#### What the task requires:
Retype every record below exactly as it is written.

Saved data entries:
****

theorem test_witness_LevelChangesAreEdges_falls :
    EnvelopeOrdered (high 3#16 0#16) ∧ EnvelopeOrdered (high 2#16 0#16) ∧ EnvelopeOrdered (high 2#16 2#16) ∧
      (0 : Int) ≤ (high 3#16 0#16).dem.elo.toInt ∧ (3 : Int) ≤ (high 3#16 0#16).dem.ehi.toInt ∧
      (after (.demodEdge 0#16) (high 3#16 0#16)).dem.dlvl = false ∧
      (high 2#16 2#16).dem.elo.toInt = 2 ∧ (after (.demodEdge 0#16) (high 2#16 2#16)).dem.dlvl = false ∧
      (high 2#16 1#16).dem.ehi.toInt = 2 ∧ (after (.demodEdge 0#16) (high 2#16 1#16)).dem.dlvl = true ∧
      (after (.demodEdge 0#16) (high 2#16 0#16)).dem.dlvl = true := by decide

theorem test_witness_LevelChangesAreEdges_no_edges :
    (high 2#16 0#16).dem.dlvl = true ∧ (high 2#16 0#16).dem.ehi.toInt ≤ (2#16 : Sample).toInt ∧
      (after (.demodEdge 2#16) (high 2#16 0#16)).dem.dlvl = true ∧
      (receiving 3#32).dem.dlvl = false ∧ (0#16 : Sample).toInt ≤ (receiving 3#32).dem.elo.toInt ∧
      (after (.demodEdge 0#16) (receiving 3#32)).dem.dlvl = false := by decide

theorem test_witness_IntervalsAreClassified :
    (3 * 48000 ≤ 640 * 30 * 8 ∧ 640 * 30 * 12 ≤ 5 * 48000) ∧ (7 * 48000 ≤ 640 * 30 * 18 ∧ 640 * 30 * 22 ≤ 9 * 48000) ∧
      ¬(3 * 48000 ≤ 640 * 30 * 7) ∧ ¬(640 * 30 * 13 ≤ 5 * 48000) ∧ ¬(640 * 30 * 23 ≤ 9 * 48000) ∧
      48000 = (receiving 3#32).creg.srate.toNat * rateDen (receiving 3#32).rate ∧ rateNum (receiving 3#32).rate = 30 := by decide

theorem test_witness_ModulatorIntervalsAreRecognised :
    (stopped 3#32).cfgOk = true ∧ (stopped 3#32).mod.macc.toNat < (stopped 3#32).rateB ∧ (modCell (stopped 3#32)).mod.mlen = 20#32 := by decide

theorem test_witness_ShiftFindsTheFrameBoundary :
    ((receiving 3#32).putFbd ⟨0#80, 79#7⟩).fbd.rxcnt.toNat < 80 ∧
      (shiftIn true (0xBFFC0001000200030004#80 <<< 1)).extractLsb' 64 16 = 0xBFFC#16 ∧
      (shiftIn true 0#80).extractLsb' 64 16 ≠ 0xBFFC#16 := by decide

theorem test_witness_CandidateGoesToTheSyncEngine :
    decodeFrame 0xBFFC0001000200030004#80 (rateFn (receiving 3#32).rate) = .ok frame1234 ∧
      decodeFrame 0xBFFC000100020003000A#80 (rateFn (receiving 3#32).rate) = .error .invalidBCD := ⟨rfl, rfl⟩

theorem test_witness_ReceivedFrameFillsTheShiftRegister :
    (receiving 3#32).run.runRecv = true ∧ (stopped 3#32).run.runRecv = false ∧
      (receiving 3#32).fbd.rxcnt = 0 ∧ (receiving 3#32).fbd.rxsr = 0 ∧
      ((receiving 3#32).putFbd ⟨0xBFFC0001000200030003#80, 0#7⟩).fbd.rxsr.extractLsb' 64 16 = 0xBFFC#16 ∧
      decodeFrame (ltcBits (ltcFields 0xBFFC0001000200030004#80)) (rateFn (receiving 3#32).rate) = .ok frame1234 := ⟨by decide, by decide, by decide, by decide, by decide, rfl⟩

theorem test_witness_ReceivedFrameFillsTheShiftRegister_quiet :
    ∀ k, 0 < k → k < 80 →
      (((0 : FrameBits) >>> k) ||| (ltcBits (ltcFields 0xBFFC000A0000000F000F#80) <<< (80 - k))).extractLsb' 64 16 ≠ 0xBFFC#16 := by
  have h : ∀ k : Fin 80, 0 < k.val →
      (((0 : FrameBits) >>> k.val) ||| (ltcBits (ltcFields 0xBFFC000A0000000F000F#80) <<< (80 - k.val))).extractLsb' 64 16 ≠
        0xBFFC#16 := by decide +kernel
  exact fun k h0 hk => h ⟨k, hk⟩ h0

theorem test_witness_ValidFrameDrivesTheLock :
    frame1234.wf = true ∧ 111694 = labelCount (following .acquiring 0#22 111693#22).rate (frameLabel frame1234) ∧
      (111694 = ((following .acquiring 0#22 111693#22).se.prevcnt.toNat + 1) % rateDay (following .acquiring 0#22 0#22).rate) ∧
      ¬(111694 = ((following .acquiring 0#22 111694#22).se.prevcnt.toNat + 1) % rateDay (following .acquiring 0#22 0#22).rate) := by decide

theorem test_witness_DriftPolicyIsApplied :
    30 = (((following .locked 1030#22 0#22).tb.cnt.toNat : Int) - (1000#22 : BitVec 22).toNat).natAbs ∧
      (following .locked 1030#22 0#22).creg.smallthr.toNat = 1 ∧
      (1000 * rateNum (following .locked 0#22 0#22).rate) / (1000 * rateDen (following .locked 0#22 0#22).rate) = 30 ∧
      (after (.seEval 1000#22) ((following .locked 1031#22 0#22).putCreg { (stopped 3#32).creg with exthr := 1000#32 })).err.cfgerr = true ∧
      (after (.seEval 1000#22) ((following .locked 1030#22 0#22).putCreg { (stopped 3#32).creg with exthr := 1000#32 })).err.cfgerr = false := by decide

theorem test_witness_TickCountsAndTimesOut :
    61 = min (((following .locked 0#22 0#22).putSe ⟨.locked, 0#22, true, 60#32⟩).se.gap.toNat + 1) 0xFFFFFFFF ∧
      60 = ((following .locked 0#22 0#22).creg.failthr.toNat * rateNum (following .locked 0#22 0#22).rate) /
        (1000 * rateDen (following .locked 0#22 0#22).rate) := by decide

theorem test_witness_EveryStepKeepsTheStateSound :
    SoundState ((receiving 3#32).putEvents [0x300000004000#48]) ∧
      ∃ t, step ((receiving 3#32).putEvents [0x300000004000#48]) = .next t := ⟨by decide, _, rfl⟩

****

#### Result for this exercise:
theorem test_witness_LevelChangesAreEdges_falls :
    EnvelopeOrdered (high 3#16 0#16) ∧ EnvelopeOrdered (high 2#16 0#16) ∧ EnvelopeOrdered (high 2#16 2#16) ∧
      (0 : Int) ≤ (high 3#16 0#16).dem.elo.toInt ∧ (3 : Int) ≤ (high 3#16 0#16).dem.ehi.toInt ∧
      (after (.demodEdge 0#16) (high 3#16 0#16)).dem.dlvl = false ∧
      (high 2#16 2#16).dem.elo.toInt = 2 ∧ (after (.demodEdge 0#16) (high 2#16 2#16)).dem.dlvl = false ∧
      (high 2#16 1#16).dem.ehi.toInt = 2 ∧ (after (.demodEdge 0#16) (high 2#16 1#16)).dem.dlvl = true ∧
      (after (.demodEdge 0#16) (high 2#16 0#16)).dem.dlvl = true := by decide

theorem test_witness_LevelChangesAreEdges_no_edges :
    (high 2#16 0#16).dem.dlvl = true ∧ (high 2#16 0#16).dem.ehi.toInt ≤ (2#16 : Sample).toInt ∧
      (after (.demodEdge 2#16) (high 2#16 0#16)).dem.dlvl = true ∧
      (receiving 3#32).dem.dlvl = false ∧ (0#16 : Sample).toInt ≤ (receiving 3#32).dem.elo.toInt ∧
      (after (.demodEdge 0#16) (receiving 3#32)).dem.dlvl = false := by decide

theorem test_witness_IntervalsAreClassified :
    (3 * 48000 ≤ 640 * 30 * 8 ∧ 640 * 30 * 12 ≤ 5 * 48000) ∧ (7 * 48000 ≤ 640 * 30 * 18 ∧ 640 * 30 * 22 ≤ 9 * 48000) ∧
      ¬(3 * 48000 ≤ 640 * 30 * 7) ∧ ¬(640 * 30 * 13 ≤ 5 * 48000) ∧ ¬(640 * 30 * 23 ≤ 9 * 48000) ∧
      48000 = (receiving 3#32).creg.srate.toNat * rateDen (receiving 3#32).rate ∧ rateNum (receiving 3#32).rate = 30 := by decide

theorem test_witness_ModulatorIntervalsAreRecognised :
    (stopped 3#32).cfgOk = true ∧ (stopped 3#32).mod.macc.toNat < (stopped 3#32).rateB ∧ (modCell (stopped 3#32)).mod.mlen = 20#32 := by decide

theorem test_witness_ShiftFindsTheFrameBoundary :
    ((receiving 3#32).putFbd ⟨0#80, 79#7⟩).fbd.rxcnt.toNat < 80 ∧
      (shiftIn true (0xBFFC0001000200030004#80 <<< 1)).extractLsb' 64 16 = 0xBFFC#16 ∧
      (shiftIn true 0#80).extractLsb' 64 16 ≠ 0xBFFC#16 := by decide

theorem test_witness_CandidateGoesToTheSyncEngine :
    decodeFrame 0xBFFC0001000200030004#80 (rateFn (receiving 3#32).rate) = .ok frame1234 ∧
      decodeFrame 0xBFFC000100020003000A#80 (rateFn (receiving 3#32).rate) = .error .invalidBCD := ⟨rfl, rfl⟩

theorem test_witness_ReceivedFrameFillsTheShiftRegister :
    (receiving 3#32).run.runRecv = true ∧ (stopped 3#32).run.runRecv = false ∧
      (receiving 3#32).fbd.rxcnt = 0 ∧ (receiving 3#32).fbd.rxsr = 0 ∧
      ((receiving 3#32).putFbd ⟨0xBFFC0001000200030003#80, 0#7⟩).fbd.rxsr.extractLsb' 64 16 = 0xBFFC#16 ∧
      decodeFrame (ltcBits (ltcFields 0xBFFC0001000200030004#80)) (rateFn (receiving 3#32).rate) = .ok frame1234 := ⟨by decide, by decide, by decide, by decide, by decide, rfl⟩

theorem test_witness_ReceivedFrameFillsTheShiftRegister_quiet :
    ∀ k, 0 < k → k < 80 →
      (((0 : FrameBits) >>> k) ||| (ltcBits (ltcFields 0xBFFC000A0000000F000F#80) <<< (80 - k))).extractLsb' 64 16 ≠ 0xBFFC#16 := by
  have h : ∀ k : Fin 80, 0 < k.val →
      (((0 : FrameBits) >>> k.val) ||| (ltcBits (ltcFields 0xBFFC000A0000000F000F#80) <<< (80 - k.val))).extractLsb' 64 16 ≠
        0xBFFC#16 := by decide +kernel
  exact fun k h0 hk => h ⟨k, hk⟩ h0

theorem test_witness_ValidFrameDrivesTheLock :
    frame1234.wf = true ∧ 111694 = labelCount (following .acquiring 0#22 111693#22).rate (frameLabel frame1234) ∧
      (111694 = ((following .acquiring 0#22 111693#22).se.prevcnt.toNat + 1) % rateDay (following .acquiring 0#22 0#22).rate) ∧
      ¬(111694 = ((following .acquiring 0#22 111694#22).se.prevcnt.toNat + 1) % rateDay (following .acquiring 0#22 0#22).rate) := by decide

theorem test_witness_DriftPolicyIsApplied :
    30 = (((following .locked 1030#22 0#22).tb.cnt.toNat : Int) - (1000#22 : BitVec 22).toNat).natAbs ∧
      (following .locked 1030#22 0#22).creg.smallthr.toNat = 1 ∧
      (1000 * rateNum (following .locked 0#22 0#22).rate) / (1000 * rateDen (following .locked 0#22 0#22).rate) = 30 ∧
      (after (.seEval 1000#22) ((following .locked 1031#22 0#22).putCreg { (stopped 3#32).creg with exthr := 1000#32 })).err.cfgerr = true ∧
      (after (.seEval 1000#22) ((following .locked 1030#22 0#22).putCreg { (stopped 3#32).creg with exthr := 1000#32 })).err.cfgerr = false := by decide

theorem test_witness_TickCountsAndTimesOut :
    61 = min (((following .locked 0#22 0#22).putSe ⟨.locked, 0#22, true, 60#32⟩).se.gap.toNat + 1) 0xFFFFFFFF ∧
      60 = ((following .locked 0#22 0#22).creg.failthr.toNat * rateNum (following .locked 0#22 0#22).rate) /
        (1000 * rateDen (following .locked 0#22 0#22).rate) := by decide

theorem test_witness_EveryStepKeepsTheStateSound :
    SoundState ((receiving 3#32).putEvents [0x300000004000#48]) ∧
      ∃ t, step ((receiving 3#32).putEvents [0x300000004000#48]) = .next t := ⟨by decide, _, rfl⟩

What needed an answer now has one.